The first line is important: the gradient of the top node is 1 (by definition, \( dy/dy=1\)). Every other node starts at 0, and is set through the automatic differentiation. Note the rbegin() and rend() which means we traverse the topography in reverse order.

The abbreviated doGrad() meanwhile looks like this:

void doGrad()
{
  if(d_mode == TMode::Parameter) {
    return;
  }
  else if(d_mode == TMode::Addition) {
    d_lhs->d_grads += d_grads;
    d_rhs->d_grads += d_grads;
  }
  else if(d_mode == TMode::Mult) {
    d_lhs->d_grads.noalias() += (d_grads * d_rhs->d_val.transpose());
    d_rhs->d_grads.noalias() += (d_lhs->d_val.transpose() * d_grads);
  }
  ...

If a node is just a number (Tmode::Parameter) it has no gradient to distribute further. If a node represents an addition, the gradient gets passed on verbatim to both the left hand and right hand sides of the + operator.

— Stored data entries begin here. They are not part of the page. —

-- ==== Sys2Proof/Laws/State.lean ====
section
/-!
SUPPORT. The small lemmas of the state: what each update of it leaves unchanged, field by field, and what it writes. Written by a script
of the model's from the field list of `State`.
-/

namespace Sys2Proof.Machine

/-! ### Replacing a team (`State.setTeam`) -/

@[simp] theorem State.setTeam_sched (s : State) (u : Nat) (t : Team) : (s.setTeam u t).sched = s.sched := rfl

@[simp] theorem State.setTeam_tick (s : State) (u : Nat) (t : Team) : (s.setTeam u t).tick = s.tick := rfl

@[simp] theorem State.setTeam_now (s : State) (u : Nat) (t : Team) : (s.setTeam u t).now = s.now := rfl

@[simp] theorem State.setTeam_seq (s : State) (u : Nat) (t : Team) : (s.setTeam u t).seq = s.seq := rfl

@[simp] theorem State.setTeam_nextId (s : State) (u : Nat) (t : Team) : (s.setTeam u t).nextId = s.nextId := rfl

@[simp] theorem State.setTeam_free (s : State) (u : Nat) (t : Team) : (s.setTeam u t).free = s.free := rfl

@[simp] theorem State.setTeam_cur (s : State) (u : Nat) (t : Team) : (s.setTeam u t).cur = s.cur := rfl

@[simp] theorem State.setTeam_arg (s : State) (u : Nat) (t : Team) : (s.setTeam u t).arg = s.arg := rfl

@[simp] theorem State.setTeam_stage (s : State) (u : Nat) (t : Team) : (s.setTeam u t).stage = s.stage := rfl

@[simp] theorem State.setTeam_nPart (s : State) (u : Nat) (t : Team) : (s.setTeam u t).nPart = s.nPart := rfl

@[simp] theorem State.setTeam_throt (s : State) (u : Nat) (t : Team) : (s.setTeam u t).throt = s.throt := rfl

@[simp] theorem State.setTeam_crem (s : State) (u : Nat) (t : Team) : (s.setTeam u t).crem = s.crem := rfl

@[simp] theorem State.setTeam_removed (s : State) (u : Nat) (t : Team) : (s.setTeam u t).removed = s.removed := rfl

@[simp] theorem State.setTeam_recorded (s : State) (u : Nat) (t : Team) : (s.setTeam u t).recorded = s.recorded := rfl

@[simp] theorem State.setTeam_fwver (s : State) (u : Nat) (t : Team) : (s.setTeam u t).fwver = s.fwver := rfl

@[simp] theorem State.setTeam_rollback (s : State) (u : Nat) (t : Team) : (s.setTeam u t).rollback = s.rollback := rfl

@[simp] theorem State.setTeam_staged (s : State) (u : Nat) (t : Team) : (s.setTeam u t).staged = s.staged := rfl

@[simp] theorem State.setTeam_boot (s : State) (u : Nat) (t : Team) : (s.setTeam u t).boot = s.boot := rfl

@[simp] theorem State.setTeam_power (s : State) (u : Nat) (t : Team) : (s.setTeam u t).power = s.power := rfl

@[simp] theorem State.setTeam_m0 (s : State) (u : Nat) (t : Team) : (s.setTeam u t).m0 = s.m0 := rfl

@[simp] theorem State.setTeam_m1 (s : State) (u : Nat) (t : Team) : (s.setTeam u t).m1 = s.m1 := rfl

@[simp] theorem State.setTeam_m2 (s : State) (u : Nat) (t : Team) : (s.setTeam u t).m2 = s.m2 := rfl

@[simp] theorem State.setTeam_remap (s : State) (u : Nat) (t : Team) : (s.setTeam u t).remap = s.remap := rfl

@[simp] theorem State.setTeam_unavail (s : State) (u : Nat) (t : Team) : (s.setTeam u t).unavail = s.unavail := rfl

@[simp] theorem State.setTeam_install (s : State) (u : Nat) (t : Team) : (s.setTeam u t).install = s.install := rfl

@[simp] theorem State.setTeam_portsDown (s : State) (u : Nat) (t : Team) : (s.setTeam u t).portsDown = s.portsDown := rfl

@[simp] theorem State.setTeam_devMb (s : State) (u : Nat) (t : Team) : (s.setTeam u t).devMb = s.devMb := rfl

@[simp] theorem State.setTeam_idleMb (s : State) (u : Nat) (t : Team) : (s.setTeam u t).idleMb = s.idleMb := rfl

@[simp] theorem State.setTeam_hostMem (s : State) (u : Nat) (t : Team) : (s.setTeam u t).hostMem = s.hostMem := rfl

@[simp] theorem State.setTeam_contexts (s : State) (u : Nat) (t : Team) : (s.setTeam u t).contexts = s.contexts := rfl

@[simp] theorem State.setTeam_columns (s : State) (u : Nat) (t : Team) : (s.setTeam u t).columns = s.columns := rfl

@[simp] theorem State.setTeam_wgs (s : State) (u : Nat) (t : Team) : (s.setTeam u t).wgs = s.wgs := rfl

@[simp] theorem State.setTeam_units (s : State) (u : Nat) (t : Team) : (s.setTeam u t).units = s.units := rfl

@[simp] theorem State.setTeam_intake (s : State) (u : Nat) (t : Team) : (s.setTeam u t).intake = s.intake := rfl

@[simp] theorem State.setTeam_ops (s : State) (u : Nat) (t : Team) : (s.setTeam u t).ops = s.ops := rfl

@[simp] theorem State.setTeam_bufs (s : State) (u : Nat) (t : Team) : (s.setTeam u t).bufs = s.bufs := rfl

@[simp] theorem State.setTeam_vclk (s : State) (u : Nat) (t : Team) : (s.setTeam u t).vclk = s.vclk := rfl

@[simp] theorem State.setTeam_pclk (s : State) (u : Nat) (t : Team) : (s.setTeam u t).pclk = s.pclk := rfl

@[simp] theorem State.setTeam_mem (s : State) (u : Nat) (t : Team) : (s.setTeam u t).mem = s.mem := rfl

@[simp] theorem State.setTeam_dram (s : State) (u : Nat) (t : Team) : (s.setTeam u t).dram = s.dram := rfl

@[simp] theorem State.setTeam_poison (s : State) (u : Nat) (t : Team) : (s.setTeam u t).poison = s.poison := rfl

@[simp] theorem State.setTeam_dmaOut (s : State) (u : Nat) (t : Team) : (s.setTeam u t).dmaOut = s.dmaOut := rfl

@[simp] theorem State.setTeam_egress (s : State) (u : Nat) (t : Team) : (s.setTeam u t).egress = s.egress := rfl

@[simp] theorem State.setTeam_inbox (s : State) (u : Nat) (t : Team) : (s.setTeam u t).inbox = s.inbox := rfl

@[simp] theorem State.setTeam_farCounts (s : State) (u : Nat) (t : Team) : (s.setTeam u t).farCounts = s.farCounts := rfl

@[simp] theorem State.setTeam_moved (s : State) (u : Nat) (t : Team) : (s.setTeam u t).moved = s.moved := rfl

@[simp] theorem State.setTeam_reply (s : State) (u : Nat) (t : Team) : (s.setTeam u t).reply = s.reply := rfl

@[simp] theorem State.setTeam_corrected (s : State) (u : Nat) (t : Team) : (s.setTeam u t).corrected = s.corrected := rfl

@[simp] theorem State.setTeam_elsewhere (s : State) (u : Nat) (t : Team) : (s.setTeam u t).elsewhere = s.elsewhere := rfl

@[simp] theorem State.setTeam_badFrames (s : State) (u : Nat) (t : Team) : (s.setTeam u t).badFrames = s.badFrames := rfl

@[simp] theorem State.setTeam_cxlLost (s : State) (u : Nat) (t : Team) : (s.setTeam u t).cxlLost = s.cxlLost := rfl

@[simp] theorem State.setTeam_resvDone (s : State) (u : Nat) (t : Team) : (s.setTeam u t).resvDone = s.resvDone := rfl

@[simp] theorem State.setTeam_resvAsk (s : State) (u : Nat) (t : Team) : (s.setTeam u t).resvAsk = s.resvAsk := rfl

@[simp] theorem State.setTeam_resvWant (s : State) (u : Nat) (t : Team) : (s.setTeam u t).resvWant = s.resvWant := rfl

/-! ### Changing a team (`State.modTeam`) -/

@[simp] theorem State.modTeam_sched (s : State) (u : Nat) (f : Team → Team) : (s.modTeam u f).sched = s.sched := by unfold State.modTeam; split <;> rfl

@[simp] theorem State.modTeam_tick (s : State) (u : Nat) (f : Team → Team) : (s.modTeam u f).tick = s.tick := by unfold State.modTeam; split <;> rfl

@[simp] theorem State.modTeam_now (s : State) (u : Nat) (f : Team → Team) : (s.modTeam u f).now = s.now := by unfold State.modTeam; split <;> rfl

@[simp] theorem State.modTeam_seq (s : State) (u : Nat) (f : Team → Team) : (s.modTeam u f).seq = s.seq := by unfold State.modTeam; split <;> rfl

@[simp] theorem State.modTeam_nextId (s : State) (u : Nat) (f : Team → Team) : (s.modTeam u f).nextId = s.nextId := by unfold State.modTeam; split <;> rfl

@[simp] theorem State.modTeam_free (s : State) (u : Nat) (f : Team → Team) : (s.modTeam u f).free = s.free := by unfold State.modTeam; split <;> rfl

@[simp] theorem State.modTeam_cur (s : State) (u : Nat) (f : Team → Team) : (s.modTeam u f).cur = s.cur := by unfold State.modTeam; split <;> rfl

@[simp] theorem State.modTeam_arg (s : State) (u : Nat) (f : Team → Team) : (s.modTeam u f).arg = s.arg := by unfold State.modTeam; split <;> rfl

@[simp] theorem State.modTeam_stage (s : State) (u : Nat) (f : Team → Team) : (s.modTeam u f).stage = s.stage := by unfold State.modTeam; split <;> rfl

@[simp] theorem State.modTeam_nPart (s : State) (u : Nat) (f : Team → Team) : (s.modTeam u f).nPart = s.nPart := by unfold State.modTeam; split <;> rfl

@[simp] theorem State.modTeam_throt (s : State) (u : Nat) (f : Team → Team) : (s.modTeam u f).throt = s.throt := by unfold State.modTeam; split <;> rfl

@[simp] theorem State.modTeam_crem (s : State) (u : Nat) (f : Team → Team) : (s.modTeam u f).crem = s.crem := by unfold State.modTeam; split <;> rfl

@[simp] theorem State.modTeam_removed (s : State) (u : Nat) (f : Team → Team) : (s.modTeam u f).removed = s.removed := by unfold State.modTeam; split <;> rfl

@[simp] theorem State.modTeam_recorded (s : State) (u : Nat) (f : Team → Team) : (s.modTeam u f).recorded = s.recorded := by unfold State.modTeam; split <;> rfl

@[simp] theorem State.modTeam_fwver (s : State) (u : Nat) (f : Team → Team) : (s.modTeam u f).fwver = s.fwver := by unfold State.modTeam; split <;> rfl

@[simp] theorem State.modTeam_rollback (s : State) (u : Nat) (f : Team → Team) : (s.modTeam u f).rollback = s.rollback := by unfold State.modTeam; split <;> rfl

@[simp] theorem State.modTeam_staged (s : State) (u : Nat) (f : Team → Team) : (s.modTeam u f).staged = s.staged := by unfold State.modTeam; split <;> rfl

@[simp] theorem State.modTeam_boot (s : State) (u : Nat) (f : Team → Team) : (s.modTeam u f).boot = s.boot := by unfold State.modTeam; split <;> rfl

@[simp] theorem State.modTeam_power (s : State) (u : Nat) (f : Team → Team) : (s.modTeam u f).power = s.power := by unfold State.modTeam; split <;> rfl

@[simp] theorem State.modTeam_m0 (s : State) (u : Nat) (f : Team → Team) : (s.modTeam u f).m0 = s.m0 := by unfold State.modTeam; split <;> rfl

@[simp] theorem State.modTeam_m1 (s : State) (u : Nat) (f : Team → Team) : (s.modTeam u f).m1 = s.m1 := by unfold State.modTeam; split <;> rfl

@[simp] theorem State.modTeam_m2 (s : State) (u : Nat) (f : Team → Team) : (s.modTeam u f).m2 = s.m2 := by unfold State.modTeam; split <;> rfl

@[simp] theorem State.modTeam_remap (s : State) (u : Nat) (f : Team → Team) : (s.modTeam u f).remap = s.remap := by unfold State.modTeam; split <;> rfl

@[simp] theorem State.modTeam_unavail (s : State) (u : Nat) (f : Team → Team) : (s.modTeam u f).unavail = s.unavail := by unfold State.modTeam; split <;> rfl

@[simp] theorem State.modTeam_install (s : State) (u : Nat) (f : Team → Team) : (s.modTeam u f).install = s.install := by unfold State.modTeam; split <;> rfl

@[simp] theorem State.modTeam_portsDown (s : State) (u : Nat) (f : Team → Team) : (s.modTeam u f).portsDown = s.portsDown := by unfold State.modTeam; split <;> rfl

@[simp] theorem State.modTeam_devMb (s : State) (u : Nat) (f : Team → Team) : (s.modTeam u f).devMb = s.devMb := by unfold State.modTeam; split <;> rfl

@[simp] theorem State.modTeam_idleMb (s : State) (u : Nat) (f : Team → Team) : (s.modTeam u f).idleMb = s.idleMb := by unfold State.modTeam; split <;> rfl

@[simp] theorem State.modTeam_hostMem (s : State) (u : Nat) (f : Team → Team) : (s.modTeam u f).hostMem = s.hostMem := by unfold State.modTeam; split <;> rfl

@[simp] theorem State.modTeam_contexts (s : State) (u : Nat) (f : Team → Team) : (s.modTeam u f).contexts = s.contexts := by unfold State.modTeam; split <;> rfl

@[simp] theorem State.modTeam_columns (s : State) (u : Nat) (f : Team → Team) : (s.modTeam u f).columns = s.columns := by unfold State.modTeam; split <;> rfl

For the multiplication case, we see that the left hand side indeed gets a gradient delivered that is proportional to the right hand side, and vice-versa. The delivered gradient is also proportional to the gradient that has already been passed down to this node.

The calls to .transpose() meanwhile reflect that our Tensor class is actually a matrix. So far we’ve been multiplying only 1x1 Tensors, which act just like numbers. In reality this class is used to multiply pretty large matrices.

Rounding it off - automatic differentiation is absolute key to neural networks. That we can assemble networks of many many layers each consisting of huge matrices using a straightforward syntax makes it possible to innovate rapidly. We are lucky enough that modern languages make it possible to both assemble these networks easily, AND perform automatic differentiation.

In the next chapter we’ll be making our multi-layer network do some actual work in learning to recognize 10 different digits. There we’ll also be introducing key concepts in machine learning like loss function, batches and the enigmatic ‘softlogmax’ layer.